- Born: Nigeria
- Citizenship: Nigerian
- Occupations: Lawyer, Human rights advocate
- Known for: Advocacy for human rights and gender equality

= Onyinye Ough =

Nigerian activist and author

Onyinye Ough is a Nigerian author, speaker and political activist. She is the executive director of Step up for Social Development and Empowerment in Nigeria, an anti corruption non-governmental organization using storytelling to educate young Nigerians on different types of corruption and its impact on society.

In her book, Emeka's Money, the character Emeka, is depicted as a decent man attempting to do beneficial things for the people around him. He neglects to acknowledge from the start that his "pleasant actions" to his friends can cause harm to the development of his community. The book draws interfaces between various parts of corruption and the real damage they cause. The book has been adapted as an animated short movie.

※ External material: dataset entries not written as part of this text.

-- ==== Sys2Proof/Machine/Launch.lean ====
section
/-! DEFINITION. The launch queue of a virtual function, launches and their completion (13 R325 to R330, R341;
14 R352; 16 R390). -/

namespace Sys2Proof.Machine

/-! ### The Ngamon block and its rings (14 R352) -/

/-- A completion written to the completion ring, and the function's interrupt (14 R352, Table 14.5). -/
def State.complete (s : State) (vf : BitVec 9) (tag : Word) (status kind root : Nat) : State :=
  let n := s.ngamon vf
  let size := n.lcqsz.toNat + 1
  let phase := if n.done / size % 2 = 0 then 1 else 0
  let s := s.poke (hostAt n.lcqbase + 16 * (n.done % size)) (bytesOfNat 4 tag.toNat ++ bytesOfNat 2 status
    ++ bytesOfNat 1 kind ++ bytesOfNat 1 phase ++ bytesOfNat 4 root ++ bytesOfNat 4 0)
  (s.setNgamon vf { n with done := n.done + 1 }).raise vf.toNat

/-- An entry of the submission ring (14 Table 14.4). -/
structure Submission where
  op : Nat
  ver : Nat
  tag : Word
  arg0 : Reg
  arg1 : Reg
  deriving DecidableEq, Repr

/-- The entry that the device reads next. -/
def State.submission (s : State) (vf : BitVec 9) : Option Submission :=
  let n := s.ngamon vf
  if n.head = n.tail then none
  else
    let bs := s.peek (hostAt n.lsqbase + 64 * n.head.toNat) 64
    some { op := natAt bs 0 2, ver := natAt bs 2 2, tag := BitVec.ofNat 32 (natAt bs 4 4),
           arg0 := BitVec.ofNat 64 (natAt bs 8 8), arg1 := BitVec.ofNat 64 (natAt bs 16 8) }

/-- The submission ring after an entry has been read. -/
def State.nextEntryRead (s : State) (vf : BitVec 9) : State :=
  let n := s.ngamon vf
  s.setNgamon vf { n with head := BitVec.ofNat 16 ((n.head.toNat + 1) % (n.lsqsz.toNat + 1)) }

/-- The same for a request of the host; one of the secure world has no tag and is not answered here. -/
def State.answerTo (s : State) (vf : BitVec 9) (tag : Option Word) (status kind root : Nat) : State :=
  match tag with
  | some t => s.complete vf t status kind root
  | none => s

/-- Once bring-up is complete, the device reads the next entry, checks OP first and VER second, and acts on an entry of
one operation (14 R352, 16 R389); `none` while what it needs waits at its home. An entry of another listed operation is
left to its own row. -/
def State.entryStep (s : State) (vf : BitVec 9) (op : Nat) (work : Submission → State → Option State) : State :=
  match (if s.booted then s.submission vf else none) with
  | none => s
  | some e =>
    let t := s.nextEntryRead vf
    if e.op = 0 || 4 < e.op then t.complete vf e.tag 0x80 0 0
    else if (s.ngamon vf).sel.toNat < e.ver then t.complete vf e.tag 0x81 0 0
    else if e.op = op then (work e t).getD s
    else s

/-- The doorbell names the next free entry. A value outside the ring is ignored (log 45). -/
def State.doorbell (s : State) (vf : BitVec 9) (tail : BitVec 16) : State :=
  let n := s.ngamon vf
  if tail ≤ n.lsqsz then s.setNgamon vf { n with tail := tail } else s

/-- LSQTAIL. -/
def execLsqtail (vf : BitVec 9) (tail : BitVec 16) (s : State) : Outcome := .next (s.doorbell vf tail)

/-- NOP. -/
def execNop (vf : BitVec 9) (s : State) : Outcome :=
  .next (s.entryStep vf 4 (fun e s => some (s.complete vf e.tag 0 0 0)))

/-- The version changes only inside NGVER, and only while the submission ring is empty (16 R390). -/
def State.selectVersion (s : State) (vf : BitVec 9) (v : BitVec 16) : State :=
  let n := s.ngamon vf
  if n.head = n.tail && 0x0100 ≤ v && v ≤ 0x0102 then s.setNgamon vf { n with sel := v } else s

/-- NGSEL. -/
def execNgsel (vf : BitVec 9) (v : BitVec 16) (s : State) : Outcome := .next (s.selectVersion vf v)

/-! ### The device's accesses to a function's memory -/

/-- Where an address of a virtual function's context lies, the non-secure one but for the secure world (log 44). -/
def State.vfLoc (s : State) (vf : BitVec 9) (sec : Bool) (va : Nat) : Option Loc :=
  if windowBase ≤ va then none
  else match s.walk vf sec va with
    | .ok t =>
      let l := t.loc va
      if storeOf l.place = .remote || (storeOf l.place = .hbm && s.keyGone l.key) then none else some l
    | .error _ => none

/-- The status of a refused launch (13 Table 13.2); 0 stands for a read that waits. -/
abbrev Status := Nat

/-- Why the device stops: a status, and where it met an error. -/
abbrev Halt := Status × Option Loc

/-- Whether a run of bytes waits at its home, for a claim or an epoch (06 R128, R150). -/
def State.runWaits (s : State) (l : Loc) (n : Nat) : Bool :=
  storeOf l.place = .hbm && (s.inEpoch l.place n
    || s.claims.any (fun q => q.recorded && l.place / 128 ≤ q.line && q.line ≤ (l.place + n - 1) / 128))

/-- The pages of a run of a function's memory: an address and its bytes. -/
def vfPages : Nat → Nat → Nat → List (Nat × Nat)
  | 0, _, _ => []
  | f + 1, va, n =>
    if n = 0 then []
    else
      let m := Nat.min n (4096 - va % 4096)
      (va, m) :: vfPages f (va + m) (n - m)

/-- Whether a run of a function's memory waits: a walk, or its bytes; and whether a read of it waits for a line. -/
def State.vfHeld (s : State) (vf : BitVec 9) (sec : Bool) (va n : Nat) : Bool :=
  (vfPages (n / 4096 + 2) va n).any (fun x => s.walkStays vf sec 0 x.1 || ((s.vfLoc vf sec x.1).any (s.runWaits · x.2)))
def State.vfFills (s : State) (vf : BitVec 9) (sec : Bool) (va n : Nat) : Bool :=
  (vfPages (n / 4096 + 2) va n).any (fun x => (s.vfLoc vf sec x.1).any (s.fillWaits 0 · x.2))

/-- Such a read, as it leaves the slices: the walks and the bytes, up to a page that cannot be read (12 R305). -/
def State.vfUse (s : State) (vf : BitVec 9) (sec : Bool) (va n : Nat) : State :=
  let ps := vfPages (n / 4096 + 2) va n
  let stop := ps.findIdx (fun x => match s.vfLoc vf sec x.1 with
    | some l => s.homeBad l x.2
    | none => true)
  (ps.take (stop + 1)).foldl (fun s x =>
    let u := s.useWalk vf sec 0 x.1
    ((s.vfLoc vf sec x.1).map (u.useRun 0 · x.2)).getD u) s

/-- Where an address of a function's memory meets an error: in an entry of its walk, or its key has gone. -/
def State.vfError (s : State) (vf : BitVec 9) (sec : Bool) (va : Nat) : Option Loc :=
  match s.walk vf sec va with
  | .ok t => if s.keyGone t.key then some (t.loc va) else none
  | .error _ => s.walkError vf sec va

/-- Bytes of a function's memory, page by page; status 1 where some cannot be read. -/
def State.vfRead (s : State) (vf : BitVec 9) (sec : Bool) : Nat → Nat → Nat → Except Halt (List Byte)
  | 0, _, n => if n = 0 then .ok [] else .error (1, none)
  | f + 1, va, n =>
    if n = 0 then .ok []
    else
      let m := Nat.min n (4096 - va % 4096)
      match s.vfLoc vf sec va with
      | none => .error (1, s.vfError vf sec va)
      | some l => match (List.range m).find? (fun i => s.byteBad (l.shift i)) with
        | some i => .error (1, some (l.shift i))
        | none => (s.vfRead vf sec f (va + m) (n - m)).map (s.homeBytes l m ++ ·)

/-- What the device reads of a function's memory in a row: the runs that it has read, and why it stops. -/
abbrev Reads := ExceptT Halt (StateM (List (Nat × Nat)))
def Reads.of {α : Type} (x : Except Halt α) : Reads α := ExceptT.mk (pure x)
def State.vfBytes (s : State) (vf : BitVec 9) (sec : Bool) (va n : Nat) : Reads (List Byte) :=
  if s.vfHeld vf sec va n || s.vfFills vf sec va n then Reads.of (.error (0, none))
  else do
    modify (· ++ [(va, n)])
    Reads.of (s.vfRead vf sec (n / 4096 + 2) va n)

/-- The package after such reads, and after the error that stopped the device, which is recorded (15 R382). -/
def State.vfUses (s : State) (vf : BitVec 9) (sec : Bool) (rs : List (Nat × Nat)) : State :=
  rs.foldl (fun s x => s.vfUse vf sec x.1 x.2) s
def State.noteHalt (s : State) (h : Halt) : State := (h.2.map s.noteAt).getD s

/-- Bytes written to a function's memory, page by page. What cannot be written is lost (log 15); an error that it meets
is recorded. -/
def State.vfWrite (s : State) (vf : BitVec 9) (sec : Bool) : Nat → Nat → List Byte → State
  | 0, _, _ => s
  | f + 1, va, bs =>
    if bs.isEmpty then s
    else
      let m := 4096 - va % 4096
      let u := s.useWalk vf sec 0 va
      let s := match s.vfLoc vf sec va with
        | some l => if l.ro then u else u.homeWrite l 0 (bs.take m)
        | none => ((s.vfError vf sec va).map u.noteAt).getD u
      s.vfWrite vf sec f (va + m) (bs.drop m)

/-! ### Region control blocks (13 R326, R329, R330) -/

/-- Bits of a word. -/
def fld (x lo len : Nat) : Nat := x / 2 ^ lo % 2 ^ len

/-- The bits that a word of an RCB may hold. -/
def rcbMask (k : Nat) : Nat :=
  match k with
  | 0 | 6 => 0xFFFFFFFFFFFFFFFF
  | 1 => 0x0000FFFF0000FFFF
  | 2 => 0x3F3FFF7F
  | 3 => 0x00FFFFFFFFFFFFFF
  | 4 => 0x000007FF0000FFFF
  | 5 => 0x03FF01FF0001FFFF
  | 7 => 0x00000000001FFFFF
  | _ => 0

/-- Word k of the i-th RCB of an array. -/
def rcbWord (bs : List Byte) (i k : Nat) : Nat := natAt bs (256 * i + 8 * k) 8

/-- The values of an RCB with its parent's for every group that it does not override. Its rectangle is
relative to the root's origin; none where it begins above or left of that. -/
def rcbRegion (bs : List Byte) (i ovr parent : Nat) (p : Region) : Option Region :=
  let w := rcbWord bs i
  let own {α : Type} (k : Nat) (a b : α) : α := if ovr.testBit k then a else b
  let at' (org lo : Nat) : Int := if i = 0 then 0 else org + intOf true 7 (fld (w 2) lo 7)
  let x := own 0 (at' p.x 0) p.x
  let y := own 0 (at' p.y 8) p.y
  if x < 0 || y < 0 then none
  else some
    { rid := BitVec.ofNat 16 (w 1), parent := parent, x := x.toNat, y := y.toNat
      w := own 0 (fld (w 2) 16 6 + 1) p.w
      h := own 0 (fld (w 2) 24 6 + 1) p.h
      cycles := own 1 (BitVec.ofNat 32 (w 3)) p.cycles
      tasks := own 2 (BitVec.ofNat 16 (fld (w 3) 32 16)) p.tasks
      cellar := own 3 (BitVec.ofNat 11 (fld (w 4) 32 11)) p.cellar
      ways := own 4 (BitVec.ofNat 16 (w 4)) p.ways
      slots := own 5 (BitVec.ofNat 4 (fld (w 3) 48 4)) p.slots
      prio := own 6 (BitVec.ofNat 4 (fld (w 3) 52 4)) p.prio
      fdom := own 7 (BitVec.ofNat 16 (w 5)) p.fdom
      secure := own 8 ((w 5).testBit 16) p.secure
      vf := own 9 (BitVec.ofNat 9 (fld (w 5) 32 9)) p.vf
      tenant := own 9 (BitVec.ofNat 10 (fld (w 5) 48 10)) p.tenant
      tsbase := own 10 (BitVec.ofNat 64 (w 6)) p.tsbase
      barbase := own 11 (BitVec.ofNat 10 (w 7)) p.barbase
      barcnt := own 11 (BitVec.ofNat 11 (fld (w 7) 10 11)) p.barcnt }

/-- A field out of range, for an RCB's values. -/
def Region.badRange (r : Region) : Bool :=
  r.cycles.toNat < 4096 || r.slots.toNat < 1 || 8 < r.slots.toNat || 1024 < r.cellar.toNat
    || 1024 < r.barbase.toNat + r.barcnt.toNat

/-- The limits of Table 13.4 on a child, with its parent and its root. A group that the child takes from its
parent meets them. -/
def Region.within (r p root : Region) : Bool :=
  decide (p.x ≤ r.x) && decide (p.y ≤ r.y) && decide (r.x + r.w ≤ p.x + p.w) && decide (r.y + r.h ≤ p.y + p.h)
    && r.cellar ≤ p.cellar && r.ways == root.ways && r.slots ≤ p.slots && r.secure == p.secure
    && r.vf == p.vf && r.tenant == p.tenant
    && decide (p.barbase.toNat ≤ r.barbase.toNat)
    && decide (r.barbase.toNat + r.barcnt.toNat ≤ p.barbase.toNat + p.barcnt.toNat)

/-- The i-th RCB of an array at an address, checked against those before it. DESIGN CHOICE (log 120): the ranges are those of
the values that the region has after inheritance; a raw field of a group that is not overridden is not looked at. -/
def parseRcb (bs : List Byte) (base i : Nat) (prev : List Region) : Except Status Region :=
  let w := rcbWord bs i
  let j := (w 0 - base) / 256
  let ovr := if i = 0 then 0xFFF else fld (w 1) 32 16
  if (List.range 32).any (fun k => w k &&& rcbMask k ≠ w k) || 0xFFF < ovr then .error 1
  else if (i = 0 && w 0 ≠ 0) || (i ≠ 0 && (w 0 = 0 || w 0 ≠ base + 256 * j || i ≤ j)) then .error 2
  else if prev.any (fun q => q.rid.toNat = fld (w 1) 0 16) then .error 2
  else match rcbRegion bs i ovr j ((prev[j]?).getD Region.default) with
    | none => .error 2
    | some r =>
      let far := i = 0 && (w 2).testBit 15 && (63 < fld (w 2) 0 7 || 63 < fld (w 2) 8 7)
      if r.badRange || far then .error 1
      else if i ≠ 0 && !r.within ((prev[j]?).getD Region.default) (prev.headD Region.default) then .error 2
      else .ok r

In July 2019, Onyinye Ough joined other civil society organizations to appeal to the President of Nigeria, Muhammadu Buhari to sign the Federal Audit Service Commission Bill passed by the eighth National Assembly seven months earlier into law.

Onyinye Ough continues to make efforts to develop creative ways to tackle corruption in Nigeria, she created the first virtual reality film to showcase the consequences of corruption in the education sector in Nigeria through the eyes of a schoolgirl.